Material provided below:

-- ==== Sys2Proof/Machine/Panel.lean ====
section
/-! DEFINITION. What the module shows at its front panel and drives at its carrier pins, read from the state: no command, and no part of a step. -/

namespace Sys2Proof.Machine

/-- What a lamp of the front panel shows (R618). -/
inductive Lamp where
  | off | green | greenFlash | amber | red | redFlash
  deriving DecidableEq, Repr

/-- The status display, with the strap fault of R605 (R526), and the lamps (R618). `mode` is absent in SAFE, where the module has no execution mode (R6); `code` is the code of the
newest event of the three kinds that R526 names, raised within the last 24 h of TB3. -/
structure FrontPanel where
  slotB : Bool
  pairState : Nat
  mode : Option Nat
  code : Option Nat
  strapFault : Bool
  pwr : Lamp
  role : Lamp
  flt : Lamp
  link : List Bool
  deriving DecidableEq, Repr

/-- Every rail is within ±5 % of its nominal value (R618). -/
def State.railsGood (s : State) : Bool :=
  (List.range 20).all fun k =>
    let mv := s.fld (R.sensRailMv k)
    let nom := s.fld (R.sensRailNominal k)
    decide (nom * 95 ≤ mv * 100) && decide (mv * 100 ≤ nom * 105)

/-- The ROLE lamp (R618). -/
def roleLamp (pstate : Nat) : Lamp :=
  if pstate = psActive ∨ pstate = psSolo then .green else if pstate = psStandby then .greenFlash
  else if pstate = psSyncing ∨ pstate = psDetached then .amber else .off

/-- The front panel (R526, R618). -/
def State.frontPanel (s : State) : FrontPanel :=
  { slotB := s.slotB
    pairState := s.pstate
    mode := if s.pstate = psSafe then none else some (s.fld R.bookModeMode)
    code := s.bin.shown.bind fun e => if s.tb 3 ≤ e.2 + 86400000000000 then some e.1 else none
    strapFault := s.rst.strapDone && !s.flag R.rstcStrapValid
    pwr := if s.railsGood then .green else .off
    role := roleLamp s.pstate
    flt := if s.pstate = psSafe then .red else if s.flag R.fcolFirst0Valid then .redFlash else .off
    link := [s.flag (R.stnRingPortUp 0), s.flag (R.stnRingPortUp 1), s.flag (R.fabPortLink 2), s.flag (R.fabPortLink 3)] }

/-- The levels of FENCE_OUT and FENCE_OUT_N at the carrier: opposite; in a module episode the drivers are disabled and the carrier's pull
resistors hold both lines inactive (R280, R600, R625, R626). -/
def State.fencePins (s : State) : Bool × Bool :=
  let asserted := s.flag R.pairFenceOut && s.rst.episode.isNone
  (asserted, !asserted)

/-! ### What the PCIe host reads (R511, R512) -/

/-- Identity in the configuration header: device, class code, subsystem; the vendor ID is Psidel's, whose number no rule states (DESIGN CHOICE,
assumption 45). -/
def State.pcieIds (s : State) : Nat × Nat × Nat := (0x9120, 0x088000, if s.slotB then 2 else 1)

/-- The ring pairs that are free, bit k for pair k. -/
def State.freePairs (s : State) : Nat := ((List.range 32).filter fun p => s.pairFree p).foldl (fun n p => n + 2 ^ p) 0

/-- The naturally aligned 64-bit word of BAR0 at an offset (R512). -/
def State.bar0 (s : State) (off : Nat) : W64 :=
  if off < 0x1000 then
    (if off % 16 = 0 then BitVec.ofNat 64 (s.fld (R.qmgrQIdxPi (off / 16)) + s.fld (R.qmgrQIdxCi (off / 16)) * 2 ^ 32) else 0)
  else if off < 0x2100 then
    let v := (off - 0x1000) / 16
    let e := mget (0, 0) s.mail.vecAddr v
    if off % 16 = 0 then e.1 else putBits e.2 32 32 (if mget true s.mail.vecMask v then 1 else 0)
  else if 0x3000 ≤ off ∧ off < 0x3028 then
    let k := (off - 0x3000) / 8
    BitVec.ofNat 64 (((List.range 64).filter fun i => mget false s.mail.vecPend (64 * k + i)).foldl (fun n i => n + 2 ^ i) 0)
  else if off = 0x4000 then BitVec.ofNat 64 s.pair.serial
  else if off = 0x4008 then BitVec.ofNat 64 (s.freePairs + s.pstate * 2 ^ 32)
  else 0

/-- The ring entry words of BAR2 at an 8-byte aligned offset (R512). -/
def State.bar2 (s : State) (off : Nat) : W64 := mget 0 s.mail.qmem (off / 8)

/-- SFP+ TX_DISABLE of P0 to P3: asserted in an episode of cold reach (R600). -/
def State.txDisable (s : State) : Bool := s.rst.episode == some true

/-- The level of ALIVE_OUT: it holds its level through a reset (R275, R600). -/
def State.alivePin (s : State) : Bool := s.pair.aliveOut

end Sys2Proof.Machine
end

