theorem State.startClass_unskipped {s u : State} {t : Nat} (hu : u = s.startTaken c t) (hidle : (s.cls c).inFlight = false)
    (harmed : s.flag R.bookTurnArmed = false) (hpend : s.book.pend = []) :
    Latched (s.startClass c t) c (u.cls c).winPub (u.cls c).winOver false ((u.cls c).startMode == 2) ((u.cls c).startMode == 0) (u.skipsAfter c false) ∧
    ((u.cls c).startMode = 1 ∨ (u.cls c).startMode = 3 →
      PageInFlipped (startReg c) c (((u.modCls c .modeApplied).modCls c .windowEnded).modCls c (·.flown t (s.nextWake c))) (s.startClass c t) ∧
      (s.startClass c t).crossTaken c) ∧
    (¬((u.cls c).startMode = 1 ∨ (u.cls c).startMode = 3) →
      PageInFlipped (startReg c) c ((u.modCls c .modeApplied).modCls c .windowEnded) (s.startClass c t)) := by
  obtain ⟨hreg, hwake, hbook, -⟩ := s.startTaken_moved c t
  have hcls := s.startTaken_cls c t
  rw [← hu] at hreg hwake hbook hcls
  have hfly : ¬(u.cls c).inFlight = true := by rw [hcls, ClassSt.begunAt_inFlight, hidle]; exact Bool.false_ne_true
  have hunarmed : u.flag R.bookTurnArmed = false := by
    rw [State.flag, State.fld, hreg _ (by simp only [R.bookTurnArmed, R.bookTcWake]; omega)]
    exact harmed
  obtain ⟨hflip, hlatched⟩ := u.startFlip_flipped hc
  unfold State.startClass
  extract_lets taken timed _ _ _ turned applied m stats pended flipped k stopped
  have htimed : timed = u := hu.symm
  clear_value timed
  subst htimed
  rw [if_neg hfly]
  have happlied : applied = timed.applyMode c := congrArg (State.applyMode · c) (State.turnAt_unarmed hunarmed c t)
  have hm : m = (timed.cls c).startMode := by
    have hmode := (timed.applyMode_cycle c).part ClassSt.mode (fun _ => rfl) c
    rw [State.cls_modCls_same, ← happlied] at hmode
    exact hmode
  have hstats : stats = (timed.applyMode c).latchStats c false ((timed.cls c).startMode == 2) ((timed.cls c).startMode == 0) := by
    rw [← hm, ← happlied]
  have hquiet : stats.book.pend = [] := by
    rw [hstats, ((timed.applyMode c).latchStats_latched c _ _ _).2.book, State.modCls_book, (timed.applyMode_cycle c).book, State.modCls_book, hbook, hpend]
  have hflipped : flipped = stats.flip c 1 := by
    have hpended : pended = stats := State.startPend_nothing hquiet ..
    have hstill : (pended.flip c 1).book.pend = [] := by rw [hpended, (stats.flip_flipped hc).kept.book, hquiet]
    exact (State.applied_nothing hstill ..).trans (by rw [hpended])
  rw [← hstats, ← hflipped] at hflip hlatched
  have hwake' : flipped.fld (R.bookTcWakeWake c) = s.nextWake c := by
    rw [hflip.kept.fld (f := R.bookTcWakeWake c) (not_startReg_wake hc), State.fld_modCls, State.fld_modCls, hwake]
  rw [hwake', hm]
  have hstopped : CycleKept (fun _ => False) flipped stopped := .ite (.modCls _ c fun _ => rfl) (.refl _)
  clear_value stopped flipped
  by_cases hruns : (timed.cls c).startMode = 1 ∨ (timed.cls c).startMode = 3
  · rw [if_pos hruns]
    generalize hv : State.crossTake _ c = v
    have hv : (flipped.modCls c (·.flown t (s.nextWake c))).crossTake c = v := hv
    have htaken := (flipped.modCls c (·.flown t (s.nextWake c))).crossTake_cycle (A := fun _ => False) c
    rw [hv] at htaken
    refine ⟨(hlatched.modCls c _).kept htaken fun _ _ => id, fun _ => ⟨?_, hv ▸ State.crossTake_taken _ c⟩, fun h => absurd hruns h⟩
    exact (hflip.modCls_congr c fun k => k.flown_cycle t _).before htaken id fun _ => False.elim
  · rw [if_neg hruns]
    have hsent := stopped.sendInput_cycle c (if (timed.cls c).startMode = 0 then 3 else 2)
    refine ⟨(hlatched.kept hstopped fun _ _ => id).kept hsent fun _ => not_inputReg_of_windowReg hc, fun h => absurd h hruns, fun _ => ?_⟩
    exact (hflip.before hstopped id fun _ => False.elim).before hsent (not_inputReg_dirPage hc) fun _ h => .inr (.inr (.inr h))

end

/-! ### The command -/

/-- What every nominal start brings on the module that runs the program (R86, R92). -/
structure NominalStart (s t : State) (c T : Nat) : Prop where
  wake : t.fld (R.bookTcWakeWake c) = s.nextWake c
  begun : (t.cls c).begun = true
  start : (t.cls c).start = T
  pubDone : (t.cls c).pubDone = false
  pageOut : t.front c 0 = s.front c 0
  fab : t.fab = s.fab

theorem NominalStart.of_cycle {s t : State} {c T : Nat} {k : ClassSt} (h : (t.cls c).cycle = k.cycle) (hbegun : k.begun = true) (hstart : k.start = T)
    (hdone : k.pubDone = false) (hwake : t.fld (R.bookTcWakeWake c) = s.nextWake c) (hout : t.front c 0 = s.front c 0) (hfab : t.fab = s.fab) :
    NominalStart s t c T :=
  ⟨hwake, (congrArg ClassSt.begun h).trans hbegun, (congrArg ClassSt.start h).trans hstart, (congrArg ClassSt.pubDone h).trans hdone, hout, hfab⟩

theorem State.skipsAfter_true (s : State) (c : Nat) :
    s.skipsAfter c true = min (s.fld (R.bookTcCountSkips c) + 1) (2 ^ (R.bookTcCountSkips c).len - 1) := if_pos rfl

theorem State.skipsAfter_false (s : State) (c : Nat) : s.skipsAfter c false = s.fld (R.bookTcCountSkips c) := if_neg Bool.false_ne_true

End of Material provided.

#### Your goal
With the line containing "(List.range 20).all fun k =>" as the last one, please set down exactly the lines of the records above from their very first line, and nothing more.

#### Solution to this task
-- ==== Sys2Proof/Machine/Panel.lean ====
section
/-! DEFINITION. What the module shows at its front panel and drives at its carrier pins, read from the state: no command, and no part of a step. -/

namespace Sys2Proof.Machine

/-- What a lamp of the front panel shows (R618). -/
inductive Lamp where
  | off | green | greenFlash | amber | red | redFlash
  deriving DecidableEq, Repr

/-- The status display, with the strap fault of R605 (R526), and the lamps (R618). `mode` is absent in SAFE, where the module has no execution mode (R6); `code` is the code of the
newest event of the three kinds that R526 names, raised within the last 24 h of TB3. -/
structure FrontPanel where
  slotB : Bool
  pairState : Nat
  mode : Option Nat
  code : Option Nat
  strapFault : Bool
  pwr : Lamp
  role : Lamp
  flt : Lamp
  link : List Bool
  deriving DecidableEq, Repr

/-- Every rail is within ±5 % of its nominal value (R618). -/
def State.railsGood (s : State) : Bool :=
  (List.range 20).all fun k =>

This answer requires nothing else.